Starting at the line that contains "theorem test_decode_rdfreq : decode" and ending at the line that contains "theorem test_decode_rdnfreq : decode", the lines below are to be given again exactly, with nothing added.

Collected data
::::::::::

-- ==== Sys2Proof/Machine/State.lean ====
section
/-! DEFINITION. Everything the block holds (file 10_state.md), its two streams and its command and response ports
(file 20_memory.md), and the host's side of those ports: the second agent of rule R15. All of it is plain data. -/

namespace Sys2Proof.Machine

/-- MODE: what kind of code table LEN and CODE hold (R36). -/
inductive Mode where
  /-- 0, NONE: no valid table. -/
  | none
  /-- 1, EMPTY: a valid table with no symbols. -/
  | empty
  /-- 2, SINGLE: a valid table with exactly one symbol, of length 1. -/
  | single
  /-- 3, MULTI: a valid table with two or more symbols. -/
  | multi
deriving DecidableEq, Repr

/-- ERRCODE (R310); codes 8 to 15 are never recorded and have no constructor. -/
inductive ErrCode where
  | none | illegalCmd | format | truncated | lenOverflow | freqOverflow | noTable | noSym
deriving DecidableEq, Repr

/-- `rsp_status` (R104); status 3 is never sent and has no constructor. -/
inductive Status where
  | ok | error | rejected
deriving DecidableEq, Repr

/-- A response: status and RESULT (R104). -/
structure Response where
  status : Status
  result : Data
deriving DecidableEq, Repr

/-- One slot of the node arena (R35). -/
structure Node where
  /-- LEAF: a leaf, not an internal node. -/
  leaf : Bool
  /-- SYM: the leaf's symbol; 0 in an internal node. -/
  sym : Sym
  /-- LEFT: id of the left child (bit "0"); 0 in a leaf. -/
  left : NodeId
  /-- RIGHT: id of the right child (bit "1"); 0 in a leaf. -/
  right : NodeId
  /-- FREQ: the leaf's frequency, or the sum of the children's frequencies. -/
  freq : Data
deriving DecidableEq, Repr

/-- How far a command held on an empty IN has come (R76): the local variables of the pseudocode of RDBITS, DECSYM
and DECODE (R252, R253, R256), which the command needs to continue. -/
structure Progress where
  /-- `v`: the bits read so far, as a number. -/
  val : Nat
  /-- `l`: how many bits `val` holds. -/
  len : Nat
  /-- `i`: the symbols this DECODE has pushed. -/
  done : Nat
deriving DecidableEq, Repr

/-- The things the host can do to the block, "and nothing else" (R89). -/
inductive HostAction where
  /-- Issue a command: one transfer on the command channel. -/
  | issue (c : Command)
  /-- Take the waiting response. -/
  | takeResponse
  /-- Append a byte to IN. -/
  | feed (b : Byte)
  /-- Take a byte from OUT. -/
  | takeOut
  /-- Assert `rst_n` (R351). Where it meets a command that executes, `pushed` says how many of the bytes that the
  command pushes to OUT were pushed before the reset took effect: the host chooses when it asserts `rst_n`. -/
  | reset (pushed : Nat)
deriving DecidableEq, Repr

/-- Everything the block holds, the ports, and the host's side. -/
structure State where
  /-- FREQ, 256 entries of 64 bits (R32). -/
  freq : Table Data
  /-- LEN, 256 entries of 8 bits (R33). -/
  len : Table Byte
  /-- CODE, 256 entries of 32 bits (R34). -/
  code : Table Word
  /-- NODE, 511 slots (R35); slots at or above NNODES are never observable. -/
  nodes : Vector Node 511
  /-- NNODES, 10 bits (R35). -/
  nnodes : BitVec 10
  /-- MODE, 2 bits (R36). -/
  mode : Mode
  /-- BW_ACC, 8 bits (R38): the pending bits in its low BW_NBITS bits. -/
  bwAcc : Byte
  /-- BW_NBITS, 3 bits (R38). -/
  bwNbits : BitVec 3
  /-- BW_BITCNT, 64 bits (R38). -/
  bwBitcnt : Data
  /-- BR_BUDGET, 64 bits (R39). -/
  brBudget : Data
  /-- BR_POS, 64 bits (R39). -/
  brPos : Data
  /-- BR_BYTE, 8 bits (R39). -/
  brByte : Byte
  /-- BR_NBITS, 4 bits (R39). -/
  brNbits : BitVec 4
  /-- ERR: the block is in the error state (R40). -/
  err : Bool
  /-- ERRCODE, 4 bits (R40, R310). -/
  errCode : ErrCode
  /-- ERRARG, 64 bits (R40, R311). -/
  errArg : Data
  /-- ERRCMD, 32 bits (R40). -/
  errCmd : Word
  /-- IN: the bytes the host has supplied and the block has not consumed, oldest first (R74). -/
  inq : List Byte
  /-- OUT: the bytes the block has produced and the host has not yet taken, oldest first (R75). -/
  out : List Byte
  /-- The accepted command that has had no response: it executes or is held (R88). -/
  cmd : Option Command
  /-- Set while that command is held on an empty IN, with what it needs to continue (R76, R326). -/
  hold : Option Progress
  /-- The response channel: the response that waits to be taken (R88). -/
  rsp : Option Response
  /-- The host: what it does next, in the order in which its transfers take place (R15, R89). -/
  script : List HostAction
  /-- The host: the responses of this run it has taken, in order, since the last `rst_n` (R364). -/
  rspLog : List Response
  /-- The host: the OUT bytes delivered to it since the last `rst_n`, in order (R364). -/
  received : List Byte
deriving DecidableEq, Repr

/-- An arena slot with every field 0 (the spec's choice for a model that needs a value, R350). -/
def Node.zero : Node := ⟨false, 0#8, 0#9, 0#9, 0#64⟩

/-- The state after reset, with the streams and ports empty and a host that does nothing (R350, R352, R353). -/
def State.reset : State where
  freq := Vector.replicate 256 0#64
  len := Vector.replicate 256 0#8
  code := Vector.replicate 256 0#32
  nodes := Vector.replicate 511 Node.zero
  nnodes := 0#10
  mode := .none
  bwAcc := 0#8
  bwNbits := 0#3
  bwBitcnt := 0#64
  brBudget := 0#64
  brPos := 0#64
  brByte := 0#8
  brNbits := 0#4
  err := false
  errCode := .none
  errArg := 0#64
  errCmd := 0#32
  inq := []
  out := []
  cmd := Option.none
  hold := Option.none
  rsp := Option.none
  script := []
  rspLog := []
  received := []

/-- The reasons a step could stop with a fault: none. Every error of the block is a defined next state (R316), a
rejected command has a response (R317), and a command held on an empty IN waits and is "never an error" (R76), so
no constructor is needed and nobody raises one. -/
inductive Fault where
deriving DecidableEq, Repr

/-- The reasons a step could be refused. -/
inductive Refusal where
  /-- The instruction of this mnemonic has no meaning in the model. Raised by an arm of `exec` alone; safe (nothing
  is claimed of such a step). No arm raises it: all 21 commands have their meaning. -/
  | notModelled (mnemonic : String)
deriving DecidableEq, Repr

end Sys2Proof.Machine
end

::::::::::

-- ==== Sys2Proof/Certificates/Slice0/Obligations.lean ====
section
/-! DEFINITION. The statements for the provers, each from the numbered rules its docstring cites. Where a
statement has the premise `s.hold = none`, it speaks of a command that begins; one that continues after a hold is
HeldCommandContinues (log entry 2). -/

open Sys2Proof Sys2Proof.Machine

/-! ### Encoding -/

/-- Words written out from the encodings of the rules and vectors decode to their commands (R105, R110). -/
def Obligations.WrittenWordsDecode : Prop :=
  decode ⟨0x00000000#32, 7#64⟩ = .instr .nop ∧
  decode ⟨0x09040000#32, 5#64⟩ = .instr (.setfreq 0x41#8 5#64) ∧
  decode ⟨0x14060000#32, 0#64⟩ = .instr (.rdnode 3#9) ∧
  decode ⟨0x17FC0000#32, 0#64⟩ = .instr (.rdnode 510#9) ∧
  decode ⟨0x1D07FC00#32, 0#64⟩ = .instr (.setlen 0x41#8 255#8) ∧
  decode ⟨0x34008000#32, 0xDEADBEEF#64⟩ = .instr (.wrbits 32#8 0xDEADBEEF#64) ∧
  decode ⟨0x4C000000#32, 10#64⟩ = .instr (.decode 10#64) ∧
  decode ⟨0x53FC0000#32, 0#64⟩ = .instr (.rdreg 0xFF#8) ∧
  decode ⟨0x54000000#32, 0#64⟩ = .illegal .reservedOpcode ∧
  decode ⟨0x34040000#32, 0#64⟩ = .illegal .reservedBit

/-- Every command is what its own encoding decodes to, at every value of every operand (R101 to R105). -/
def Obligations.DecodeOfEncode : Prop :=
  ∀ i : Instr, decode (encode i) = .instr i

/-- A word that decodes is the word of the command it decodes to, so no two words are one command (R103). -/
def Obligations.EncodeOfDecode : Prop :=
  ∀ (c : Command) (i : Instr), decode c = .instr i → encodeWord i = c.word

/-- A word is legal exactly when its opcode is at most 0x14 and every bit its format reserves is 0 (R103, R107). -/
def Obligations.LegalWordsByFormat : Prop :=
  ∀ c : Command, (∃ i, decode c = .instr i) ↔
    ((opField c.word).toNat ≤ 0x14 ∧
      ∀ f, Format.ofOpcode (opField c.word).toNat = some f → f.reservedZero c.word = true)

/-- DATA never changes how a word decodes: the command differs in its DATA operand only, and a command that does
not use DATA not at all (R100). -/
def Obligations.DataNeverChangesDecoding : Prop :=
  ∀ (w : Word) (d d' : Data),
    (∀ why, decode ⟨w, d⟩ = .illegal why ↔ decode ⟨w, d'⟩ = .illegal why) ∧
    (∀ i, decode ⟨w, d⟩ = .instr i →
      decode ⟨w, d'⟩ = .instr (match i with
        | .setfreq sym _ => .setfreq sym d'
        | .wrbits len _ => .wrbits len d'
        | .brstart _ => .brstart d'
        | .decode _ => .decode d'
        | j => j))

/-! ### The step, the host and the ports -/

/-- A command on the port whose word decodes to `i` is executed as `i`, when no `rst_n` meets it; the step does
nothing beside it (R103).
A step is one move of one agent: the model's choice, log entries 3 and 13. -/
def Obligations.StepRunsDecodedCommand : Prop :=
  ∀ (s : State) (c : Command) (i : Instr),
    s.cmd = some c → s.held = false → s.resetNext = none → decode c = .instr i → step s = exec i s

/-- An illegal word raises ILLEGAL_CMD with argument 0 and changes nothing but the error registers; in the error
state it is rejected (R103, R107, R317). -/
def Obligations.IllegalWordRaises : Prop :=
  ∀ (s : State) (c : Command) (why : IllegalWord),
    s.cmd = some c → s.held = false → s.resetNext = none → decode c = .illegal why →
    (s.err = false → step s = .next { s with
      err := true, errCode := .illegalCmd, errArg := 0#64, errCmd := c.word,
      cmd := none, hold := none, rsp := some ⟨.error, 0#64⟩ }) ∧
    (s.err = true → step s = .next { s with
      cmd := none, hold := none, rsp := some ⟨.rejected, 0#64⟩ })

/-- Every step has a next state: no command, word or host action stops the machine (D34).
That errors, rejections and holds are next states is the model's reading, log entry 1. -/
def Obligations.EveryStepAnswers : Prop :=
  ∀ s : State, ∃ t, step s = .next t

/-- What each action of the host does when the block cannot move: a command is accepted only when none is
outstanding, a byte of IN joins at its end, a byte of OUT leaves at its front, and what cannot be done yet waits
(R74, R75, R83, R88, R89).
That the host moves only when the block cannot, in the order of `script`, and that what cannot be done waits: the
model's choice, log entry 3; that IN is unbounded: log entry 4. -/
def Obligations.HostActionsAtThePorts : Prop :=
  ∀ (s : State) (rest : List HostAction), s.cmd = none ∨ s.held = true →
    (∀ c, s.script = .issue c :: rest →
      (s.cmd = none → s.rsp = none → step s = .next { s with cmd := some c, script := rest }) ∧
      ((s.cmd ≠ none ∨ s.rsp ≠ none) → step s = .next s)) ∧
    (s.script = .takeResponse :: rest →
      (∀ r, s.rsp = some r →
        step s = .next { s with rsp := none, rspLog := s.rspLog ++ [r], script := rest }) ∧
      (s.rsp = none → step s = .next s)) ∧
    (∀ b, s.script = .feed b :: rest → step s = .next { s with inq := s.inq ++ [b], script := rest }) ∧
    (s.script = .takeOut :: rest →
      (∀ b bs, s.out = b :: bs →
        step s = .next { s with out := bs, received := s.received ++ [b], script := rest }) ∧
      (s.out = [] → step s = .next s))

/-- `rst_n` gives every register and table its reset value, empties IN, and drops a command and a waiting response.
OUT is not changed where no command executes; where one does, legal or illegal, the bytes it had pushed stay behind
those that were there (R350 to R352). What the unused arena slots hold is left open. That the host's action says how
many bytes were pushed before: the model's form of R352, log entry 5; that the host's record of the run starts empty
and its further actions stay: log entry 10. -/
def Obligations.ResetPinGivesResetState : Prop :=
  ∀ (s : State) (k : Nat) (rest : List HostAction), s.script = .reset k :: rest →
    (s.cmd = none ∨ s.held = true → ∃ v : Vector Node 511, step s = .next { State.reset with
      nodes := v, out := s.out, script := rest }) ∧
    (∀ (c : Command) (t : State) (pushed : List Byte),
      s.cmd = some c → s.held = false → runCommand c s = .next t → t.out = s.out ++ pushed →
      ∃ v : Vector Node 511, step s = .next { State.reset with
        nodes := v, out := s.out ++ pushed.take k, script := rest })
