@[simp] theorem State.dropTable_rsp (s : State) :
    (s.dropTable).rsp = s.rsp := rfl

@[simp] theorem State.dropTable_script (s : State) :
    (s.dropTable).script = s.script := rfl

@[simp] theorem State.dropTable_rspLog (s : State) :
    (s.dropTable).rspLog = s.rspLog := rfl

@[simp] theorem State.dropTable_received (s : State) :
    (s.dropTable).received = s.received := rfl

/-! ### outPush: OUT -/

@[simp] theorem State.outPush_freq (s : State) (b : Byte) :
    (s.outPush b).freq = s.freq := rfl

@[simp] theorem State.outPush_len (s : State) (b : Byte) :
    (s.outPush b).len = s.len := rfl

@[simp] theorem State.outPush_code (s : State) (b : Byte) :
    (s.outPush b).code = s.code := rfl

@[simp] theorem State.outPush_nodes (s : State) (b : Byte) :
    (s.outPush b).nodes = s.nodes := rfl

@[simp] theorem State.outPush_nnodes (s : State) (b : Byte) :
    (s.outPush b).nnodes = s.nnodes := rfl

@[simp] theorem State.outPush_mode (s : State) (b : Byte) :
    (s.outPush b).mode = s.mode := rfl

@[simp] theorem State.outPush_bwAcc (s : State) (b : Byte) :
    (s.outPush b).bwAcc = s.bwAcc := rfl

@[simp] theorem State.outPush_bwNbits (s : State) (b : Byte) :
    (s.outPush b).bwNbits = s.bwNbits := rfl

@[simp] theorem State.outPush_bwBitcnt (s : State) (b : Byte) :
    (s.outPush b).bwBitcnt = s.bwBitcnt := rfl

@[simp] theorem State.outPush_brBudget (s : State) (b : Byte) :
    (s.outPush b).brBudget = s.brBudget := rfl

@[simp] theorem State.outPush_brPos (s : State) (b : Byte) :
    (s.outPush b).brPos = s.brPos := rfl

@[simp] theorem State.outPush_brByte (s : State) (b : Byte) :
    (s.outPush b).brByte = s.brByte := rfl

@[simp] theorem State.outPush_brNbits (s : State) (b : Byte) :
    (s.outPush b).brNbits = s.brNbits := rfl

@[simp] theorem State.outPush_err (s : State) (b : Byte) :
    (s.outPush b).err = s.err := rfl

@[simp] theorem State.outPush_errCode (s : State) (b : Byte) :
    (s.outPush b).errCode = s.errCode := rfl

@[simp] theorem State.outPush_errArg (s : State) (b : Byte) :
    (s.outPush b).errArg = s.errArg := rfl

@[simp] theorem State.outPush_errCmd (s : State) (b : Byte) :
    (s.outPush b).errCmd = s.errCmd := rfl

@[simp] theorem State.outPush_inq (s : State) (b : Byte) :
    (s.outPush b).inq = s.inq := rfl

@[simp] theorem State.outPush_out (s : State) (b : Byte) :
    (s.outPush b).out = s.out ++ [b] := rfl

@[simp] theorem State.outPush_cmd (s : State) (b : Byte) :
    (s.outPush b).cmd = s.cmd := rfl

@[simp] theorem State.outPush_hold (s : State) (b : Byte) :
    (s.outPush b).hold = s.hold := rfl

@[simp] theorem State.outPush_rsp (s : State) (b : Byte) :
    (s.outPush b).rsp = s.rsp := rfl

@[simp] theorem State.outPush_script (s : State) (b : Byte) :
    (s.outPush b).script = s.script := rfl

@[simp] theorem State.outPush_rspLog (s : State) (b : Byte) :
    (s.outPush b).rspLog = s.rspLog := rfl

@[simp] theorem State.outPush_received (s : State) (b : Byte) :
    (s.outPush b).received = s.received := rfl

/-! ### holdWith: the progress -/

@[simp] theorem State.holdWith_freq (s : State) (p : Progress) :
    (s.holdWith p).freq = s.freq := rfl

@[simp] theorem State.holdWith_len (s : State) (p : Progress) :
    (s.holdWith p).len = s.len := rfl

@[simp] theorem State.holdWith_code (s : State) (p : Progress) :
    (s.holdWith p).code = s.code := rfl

::::::::::

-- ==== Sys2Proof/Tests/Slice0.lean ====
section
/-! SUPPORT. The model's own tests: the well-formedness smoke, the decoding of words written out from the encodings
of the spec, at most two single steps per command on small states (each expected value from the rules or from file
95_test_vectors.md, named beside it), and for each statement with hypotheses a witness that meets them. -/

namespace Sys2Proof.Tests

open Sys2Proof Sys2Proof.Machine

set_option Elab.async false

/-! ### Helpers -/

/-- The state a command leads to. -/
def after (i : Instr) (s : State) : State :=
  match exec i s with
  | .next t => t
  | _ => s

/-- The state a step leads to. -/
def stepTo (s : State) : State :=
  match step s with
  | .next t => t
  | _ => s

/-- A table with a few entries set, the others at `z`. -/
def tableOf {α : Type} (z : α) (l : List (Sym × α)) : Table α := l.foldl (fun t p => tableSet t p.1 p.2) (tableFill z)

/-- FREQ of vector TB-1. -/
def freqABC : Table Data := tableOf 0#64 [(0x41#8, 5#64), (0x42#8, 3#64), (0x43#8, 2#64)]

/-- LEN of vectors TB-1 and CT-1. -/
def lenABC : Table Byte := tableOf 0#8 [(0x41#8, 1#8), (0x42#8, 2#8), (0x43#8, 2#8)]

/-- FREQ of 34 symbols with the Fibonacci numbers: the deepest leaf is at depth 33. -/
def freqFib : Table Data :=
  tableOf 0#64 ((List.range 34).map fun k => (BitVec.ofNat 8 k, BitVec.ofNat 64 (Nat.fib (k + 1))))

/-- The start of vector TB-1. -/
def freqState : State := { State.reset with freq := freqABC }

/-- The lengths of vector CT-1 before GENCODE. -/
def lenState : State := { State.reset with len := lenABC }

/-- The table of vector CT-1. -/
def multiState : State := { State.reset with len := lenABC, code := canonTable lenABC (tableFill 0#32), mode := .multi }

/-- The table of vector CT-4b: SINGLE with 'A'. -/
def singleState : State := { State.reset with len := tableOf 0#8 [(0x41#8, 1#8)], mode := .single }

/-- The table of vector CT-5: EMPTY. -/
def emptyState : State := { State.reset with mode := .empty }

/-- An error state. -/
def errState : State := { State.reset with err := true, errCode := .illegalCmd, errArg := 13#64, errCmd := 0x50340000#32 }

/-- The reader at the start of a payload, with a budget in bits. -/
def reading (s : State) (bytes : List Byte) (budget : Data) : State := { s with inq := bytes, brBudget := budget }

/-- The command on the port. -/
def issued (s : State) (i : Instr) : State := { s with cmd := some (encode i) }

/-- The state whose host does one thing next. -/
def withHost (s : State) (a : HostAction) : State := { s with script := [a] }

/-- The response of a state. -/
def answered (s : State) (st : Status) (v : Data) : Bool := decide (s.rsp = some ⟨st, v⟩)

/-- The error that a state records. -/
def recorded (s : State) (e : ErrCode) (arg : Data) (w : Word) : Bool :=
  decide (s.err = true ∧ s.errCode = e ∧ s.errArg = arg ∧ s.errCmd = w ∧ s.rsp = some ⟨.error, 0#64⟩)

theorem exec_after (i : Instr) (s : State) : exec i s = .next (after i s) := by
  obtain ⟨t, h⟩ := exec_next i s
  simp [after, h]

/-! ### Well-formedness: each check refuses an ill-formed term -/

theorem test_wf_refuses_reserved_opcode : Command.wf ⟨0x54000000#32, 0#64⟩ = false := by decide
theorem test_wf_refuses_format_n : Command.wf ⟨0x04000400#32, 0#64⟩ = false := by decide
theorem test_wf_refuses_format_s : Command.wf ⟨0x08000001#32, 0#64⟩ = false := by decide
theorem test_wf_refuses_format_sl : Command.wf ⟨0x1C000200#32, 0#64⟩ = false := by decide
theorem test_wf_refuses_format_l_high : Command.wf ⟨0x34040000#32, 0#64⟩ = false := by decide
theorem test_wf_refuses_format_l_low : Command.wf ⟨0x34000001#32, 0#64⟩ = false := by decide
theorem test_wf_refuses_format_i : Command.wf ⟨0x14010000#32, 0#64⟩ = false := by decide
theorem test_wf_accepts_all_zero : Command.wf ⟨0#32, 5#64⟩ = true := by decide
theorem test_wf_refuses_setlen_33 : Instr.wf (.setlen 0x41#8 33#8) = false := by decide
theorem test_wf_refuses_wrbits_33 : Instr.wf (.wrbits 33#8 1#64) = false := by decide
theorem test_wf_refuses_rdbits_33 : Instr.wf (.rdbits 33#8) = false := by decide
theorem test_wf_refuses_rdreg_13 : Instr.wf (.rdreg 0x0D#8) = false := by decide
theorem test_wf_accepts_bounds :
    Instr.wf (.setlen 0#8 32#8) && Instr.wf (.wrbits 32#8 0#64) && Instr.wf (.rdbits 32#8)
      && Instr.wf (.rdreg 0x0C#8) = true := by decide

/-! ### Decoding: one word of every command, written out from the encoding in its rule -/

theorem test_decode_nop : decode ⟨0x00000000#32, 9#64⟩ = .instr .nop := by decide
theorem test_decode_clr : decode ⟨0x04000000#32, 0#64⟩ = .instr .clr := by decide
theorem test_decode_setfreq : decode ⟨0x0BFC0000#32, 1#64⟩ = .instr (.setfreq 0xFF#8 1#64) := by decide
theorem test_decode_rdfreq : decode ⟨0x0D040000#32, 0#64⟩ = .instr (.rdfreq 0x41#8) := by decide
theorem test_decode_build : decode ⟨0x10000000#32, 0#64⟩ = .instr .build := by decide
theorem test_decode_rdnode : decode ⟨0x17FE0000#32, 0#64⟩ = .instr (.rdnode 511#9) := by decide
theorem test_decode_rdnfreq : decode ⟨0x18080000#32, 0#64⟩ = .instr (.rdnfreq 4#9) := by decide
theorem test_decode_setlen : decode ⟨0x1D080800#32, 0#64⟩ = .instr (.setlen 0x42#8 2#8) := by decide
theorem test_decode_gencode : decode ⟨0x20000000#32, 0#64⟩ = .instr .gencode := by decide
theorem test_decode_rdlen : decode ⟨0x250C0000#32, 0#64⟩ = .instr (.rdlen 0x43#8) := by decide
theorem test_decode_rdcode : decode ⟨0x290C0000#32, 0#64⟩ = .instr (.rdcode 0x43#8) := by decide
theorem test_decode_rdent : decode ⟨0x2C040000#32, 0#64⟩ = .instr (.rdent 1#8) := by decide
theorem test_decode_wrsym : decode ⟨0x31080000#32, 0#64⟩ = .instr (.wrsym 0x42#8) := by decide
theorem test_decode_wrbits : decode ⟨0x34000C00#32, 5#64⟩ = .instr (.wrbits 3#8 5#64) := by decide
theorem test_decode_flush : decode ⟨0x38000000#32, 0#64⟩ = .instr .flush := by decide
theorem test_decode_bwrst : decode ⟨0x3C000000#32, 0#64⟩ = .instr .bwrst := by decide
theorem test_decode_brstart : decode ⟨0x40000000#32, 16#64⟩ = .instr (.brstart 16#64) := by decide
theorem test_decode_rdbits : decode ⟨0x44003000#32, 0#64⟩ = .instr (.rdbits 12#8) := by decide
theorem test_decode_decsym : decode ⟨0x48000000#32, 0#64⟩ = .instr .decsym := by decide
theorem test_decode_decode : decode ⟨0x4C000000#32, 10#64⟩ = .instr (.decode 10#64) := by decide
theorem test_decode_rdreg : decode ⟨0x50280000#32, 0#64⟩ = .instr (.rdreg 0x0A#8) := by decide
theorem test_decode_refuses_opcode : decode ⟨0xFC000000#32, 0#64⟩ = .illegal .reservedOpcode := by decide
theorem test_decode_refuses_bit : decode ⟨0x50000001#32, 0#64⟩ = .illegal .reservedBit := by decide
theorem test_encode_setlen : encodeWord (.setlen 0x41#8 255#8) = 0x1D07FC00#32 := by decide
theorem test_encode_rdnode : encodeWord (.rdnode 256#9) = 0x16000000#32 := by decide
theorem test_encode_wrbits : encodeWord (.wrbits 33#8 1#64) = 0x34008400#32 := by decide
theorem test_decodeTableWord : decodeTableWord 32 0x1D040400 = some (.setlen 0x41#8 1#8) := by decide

::::::::::

● **SOLUTION FOR THIS TASK**:
theorem test_decode_rdfreq : decode ⟨0x0D040000#32, 0#64⟩ = .instr (.rdfreq 0x41#8) := by decide
theorem test_decode_build : decode ⟨0x10000000#32, 0#64⟩ = .instr .build := by decide
theorem test_decode_rdnode : decode ⟨0x17FE0000#32, 0#64⟩ = .instr (.rdnode 511#9) := by decide
theorem test_decode_rdnfreq : decode ⟨0x18080000#32, 0#64⟩ = .instr (.rdnfreq 4#9) := by decide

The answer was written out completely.